§ WHAT TO PRODUCE:
Your task is to repeat exactly the lines below between the line holding "1, [] => none" and the line holding "step (R397). -/", inclusive, and only those.

§ MATERIAL SHOWN:
-- ==== Sys2Proof/Machine/Commit.lean ====
section
/-! DEFINITION. Configuration images and their commit: parsing, the candidate configuration, the checks of R347, and what
takes effect at the boundary (R30, R31, R134, R136, R157, R278, R346 to R348). -/

namespace Sys2Proof.Machine
open R

/-! ### What a configuration holds (R346) -/

/-- RO fields that carry configuration, which only a commit writes (R30). -/
def roConfig : List Reg :=
  [CD_ENT_EXP_TYPE, CD_ENT_ROLE, CD_ENT_OWNK, CD_ENT_OWNN, CD_ENT_UNIT, CD_ENT_FW_PAT, CD_ENT_FW_MIN, CD_ENT_FW_MAJ,
   CD_ENT_VERPOL, CD_ENT_HOLDOVER, CD_ENT_SAFE, CD_ENT_MIN_SVN]
  ++ [LS_TYPE, LS_EN, LS_RATE, LS_OFS, LS_PARENT, LS_PAR_EN, LS_SCARF, LS_OPT, LS_INSEL, LS_OUTSEL, LS_FE_ACT, LS_FE_EN]
  ++ [VR_CFG_LEADPOS, VR_CFG_RING, VR_CFG_NPH, VR_CFG_MINPH, VR_CFG_DIV, VR_CFG_THRSEL, VR_CFG_THR_EN, VR_FSW_FSW,
   VR_VIN_VINSEL]
  ++ [FU_CFG_CHAN, FU_CFG_FG, FU_CFG_INFG, FU_CFG_PRIO, FU_CFG_PORTSW, FU_CFG_VALID, FU_CFG_KERF, FU_CFG_REVERT,
   FU_CFG_REVT]
  ++ [SQ_CFG_NSTEP, SQ_STEP_KIND, SQ_STEP_TGT, SQ_STEP_FACT, SQ_STEP_WSC, SQ_STEP_DTHR, SQ_STEP_SRC, SQ_STEP_FILT,
   SQ_STEP_WLO, SQ_STEP_WHI, SQ_STEP_TOUP, SQ_STEP_TODN]
  ++ [CP_PIN_MODE, AU_CTRL_MODE, AU_CTRL_BSRC, TW_TWB_ADDR, TW_TWB_PADDR, TW_TWB_WMASK]
  ++ [TW_POLL_ADDR, TW_POLL_EN, TW_POLL_PTR, TW_POLL_LEN, TW_POLL_PER, TW_POLL_OFS, TW_POLL_SIGNED, TW_POLL_LIM_EN,
   TW_POLL_ACT, TW_POLL_STR]
  ++ [SP_CTRL_SRC_EN, SP_CTRL_SVC_CTRL, SP_SNK_HV_OK, SP_VSNS_DIV]

/-- Offsets a configuration must not cover: the HQ_ block and IN_ROUTE (R346). -/
def outsideConfig (ofs : Nat) : Bool :=
  (decide (0x1000 ≤ ofs) && decide (ofs < 0x1800)) || (decide (0xD00 ≤ ofs) && decide (ofs < 0xD80))

/-- The field is part of the configuration. -/
def isConfig (r : Reg) : Bool :=
  !outsideConfig r.off && ((r.acc == .rw && r.app != .now) || roConfig.any (fun x => x.id == r.id))

/-- The fields of the configuration. -/
def configRegs : List Reg := allRegs.filter isConfig

/-- The fields of a word, without an accessor's view. -/
def rawFields (ofs : Nat) : List (Reg × Nat) :=
  allRegs.filterMap (fun r => (r.elemAt ofs).map (fun ix => (r, ix)))

/-- Bits of the entry that WSEL `w` names which hold something (R225). -/
def wdataMask (w : Nat) : Nat := if w < 8 then 0xFFFFFF else if w < 11 then 0x1FFFFF else 0xFFFFFFFF

/-- The bits of a word that a write may set to 1: those of its fields, but for reserved bits within a field. -/
def writableBits (fs : List (Reg × Nat)) (ofs wsel : Nat) : Nat :=
  let m := fs.foldl (fun m f => m ||| ((2 ^ f.1.bits - 1) * 2 ^ f.1.lo)) 0
  if decide (0x9C40 ≤ ofs) && decide (ofs < 0x9CC0) then m &&& 0xFF7FFFFF
  else if ofs = 0xD08 ∨ ofs = 0xD48 then m &&& 0x0FFFFFFF
  else if fs.any (fun f => f.1.id == FU_WDATA.id) then m &&& wdataMask wsel
  else m

/-! ### Parsing an image (R346) -/

/-- The words of a byte string. -/
def wordsOf (b : List Nat) : List Nat := (pieces 4 b.length b).map ofLe

/-- The write records of an image body as (offset, value) pairs, by fuel; none where a record is not well formed. -/
def parseRecs : Nat → List Nat → Option (List (Nat × Nat))
  | 0, _ => none
  | _ + 1, [] => none
  | k + 1, h :: rest =>
    let ofs := bitsOf h 0 16
    let cnt := bitsOf h 16 12
    let kind := bitsOf h 28 4
    if kind = 15 then (if cnt = 0 ∧ rest = [] then some [] else none)
    else if kind ≠ 0 ∨ cnt = 0 ∨ ofs % 4 ≠ 0 ∨ rest.length < cnt then none
    else (parseRecs k (rest.drop cnt)).map (fun l => ((rest.take cnt).zipIdx.map (fun (t : Nat × Nat) => (ofs + 4 * t.2, t.1))) ++ l)

/-- A write of an image: its fields exist and are in the configuration's reach, its WO fields and reserved bits are 0. -/
def imageWordOk (ofs v wsel : Nat) : Bool :=
  let fs := rawFields ofs
  let wo := fs.foldl (fun m f => if f.1.acc == .wo then m ||| ((2 ^ f.1.w - 1) * 2 ^ f.1.lo) else m) 0
  !fs.isEmpty && !outsideConfig ofs && v &&& writableBits fs ofs wsel == v && v &&& wo == 0

/-- The candidate as an image fills it, the WSEL that the image has written for each fuse, and whether every word was
well formed. -/
structure Cand where
  d : Dev
  wsel : Tbl Nat := []
  ok : Bool := true
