/-- The port switch went to LOCKOUT in this step (R397). -/
def spTrip (before after : Dev) : Dev :=
  match portSw after with
  | none => after
  | some (f, _) =>
    if fuState after f = fuLockout ∧ fuState before f ≠ fuLockout then spCmdErrrec after else after

/-! ### PD as source (R387 to R391) -/

/-- PD_REQUEST: position, PPS voltage in 20 mV, current in 10 mA for a fixed object or 50 mA for PPS (R388). -/
def pdRequest (d : Dev) (pos volt curr : Nat) : Dev :=
  if spState d ≠ spSrc || !pdOn d then d
  else
    let d := { d with sp := { d.sp with reqAt := d.cur } }
    let hit : Option (Nat × Nat × Bool) :=
      if pos = 0 then none
      else match (srcOffer d)[pos - 1]? with
        | some (some v) => if curr ≤ imax d * 5 then some (v, imax d, false) else none
        | some none => if 165 ≤ volt ∧ volt ≤ 1050 ∧ curr ≤ imax d then some (volt, curr, true) else none
        | none => none
    match hit with
    | none => d.emit (.pd pdReject [])
    | some (v, i, pps) =>
      let d := (d.emit (.pd pdAccept [])).wr SP_STATUS_XSITION 0 1
      { d with sp := { d.sp with xs := some { pos := pos, volt := v, curr := i, pps := pps, next := d.cur + 1 } } }

/-- The last 8 valid port-switch reports lie within VTOL of a voltage in 20 mV (R388). -/
def settled (d : Dev) (volt : Nat) : Bool :=
  decide (8 ≤ d.sp.reps.length) &&
    d.sp.reps.all (fun c => decide ((scaleV 5 c * 100 - (volt * 2 * 65536 : Int)).natAbs ≤ d.rd SP_SRC_VTOL * 65536))

/-- One tick of a voltage change (R388, R391). -/
def rampTick (d : Dev) : Dev :=
  match d.sp.xs with
  | none => d
  | some x =>
    match x.last with
    | some t =>
      if t < d.cur && settled d x.volt then
        let d := { d with sp := { d.sp with xs := none } }
        if x.back then sendCaps (contractIn d 1 x.volt x.curr false)
        else contractIn (d.emit (.pd pdPsRdy [])) x.pos x.volt x.curr x.pps
      else d
    | none =>
      if d.cur < x.next then d
      else
        let v := d.ps.vout
        let v := if v < x.volt then v + 1 else if x.volt < v then v - 1 else v
        let d := spSet d { d.ps with vout := v, ilim := if x.pps then x.curr else ilimFixed d }
        let x := { x with next := d.cur + d.rd1 SP_SRC_SLEWDIV, last := if v = x.volt then some d.cur else none }
        { d with sp := { d.sp with xs := some x } }

/-- PS_RDY_TIMEOUT is due (R388). -/
def psRdyDue (d : Dev) : Bool :=
  match d.sp.xs with
  | some x => match x.last with | some t => d.due (t + 250000) | none => false
  | none => false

§ SOLUTION BELOW:
  | _ + 1, [] => none
  | k + 1, h :: rest =>
    let ofs := bitsOf h 0 16
    let cnt := bitsOf h 16 12
    let kind := bitsOf h 28 4
    if kind = 15 then (if cnt = 0 ∧ rest = [] then some [] else none)
    else if kind ≠ 0 ∨ cnt = 0 ∨ ofs % 4 ≠ 0 ∨ rest.length < cnt then none
    else (parseRecs k (rest.drop cnt)).map (fun l => ((rest.take cnt).zipIdx.map (fun (t : Nat × Nat) => (ofs + 4 * t.2, t.1))) ++ l)

/-- A write of an image: its fields exist and are in the configuration's reach, its WO fields and reserved bits are 0. -/
def imageWordOk (ofs v wsel : Nat) : Bool :=
  let fs := rawFields ofs
  let wo := fs.foldl (fun m f => if f.1.acc == .wo then m ||| ((2 ^ f.1.w - 1) * 2 ^ f.1.lo) else m) 0
  !fs.isEmpty && !outsideConfig ofs && v &&& writableBits fs ofs wsel == v && v &&& wo == 0

/-- The candidate as an image fills it, the WSEL that the image has written for each fuse, and whether every word was
well formed. -/
structure Cand where
  d : Dev
  wsel : Tbl Nat := []
  ok : Bool := true
/-- The port switch went to LOCKOUT in this step (R397). -/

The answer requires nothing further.